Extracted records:
- Opening Delimiter -

-- ==== Sys2Proof/Machine/HostCommands.lean ====
section
/-! DEFINITION. The meanings of HOST's commands (40_host_commands.md). -/

namespace Sys2Proof.Machine

/-- CMD_SNIFF (R88, R91, R92). -/
def execCmdSniff (ie : Bool) (s : State) : Host.Outcome State Fault Refusal :=
  .next (startSniff (setIe ie s))

/-- CMD_DECODE (R89, R91, R92). -/
def execCmdDecode (ie : Bool) (s : State) : Host.Outcome State Fault Refusal :=
  .next (startDecode (setIe ie s))

/-- CMD_NONE_BOTH (R90, R92): no command; IE is set. -/
def execCmdNoneBoth (ie : Bool) (s : State) : Host.Outcome State Fault Refusal :=
  .next (setIe ie s)

/-- ACK_DONE (R93). -/
def execAckDone (s : State) : Host.Outcome State Fault Refusal :=
  .next (acknowledge s)

end Sys2Proof.Machine
end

- Closing Delimiter -

> _About this task_: Reproduce the entries exactly, starting at their first line and stopping after the line with "def execCmdDecode (ie".

> _Result of this exercise_:
-- ==== Sys2Proof/Machine/HostCommands.lean ====
section
/-! DEFINITION. The meanings of HOST's commands (40_host_commands.md). -/

namespace Sys2Proof.Machine

/-- CMD_SNIFF (R88, R91, R92). -/
def execCmdSniff (ie : Bool) (s : State) : Host.Outcome State Fault Refusal :=
  .next (startSniff (setIe ie s))

/-- CMD_DECODE (R89, R91, R92). -/
def execCmdDecode (ie : Bool) (s : State) : Host.Outcome State Fault Refusal :=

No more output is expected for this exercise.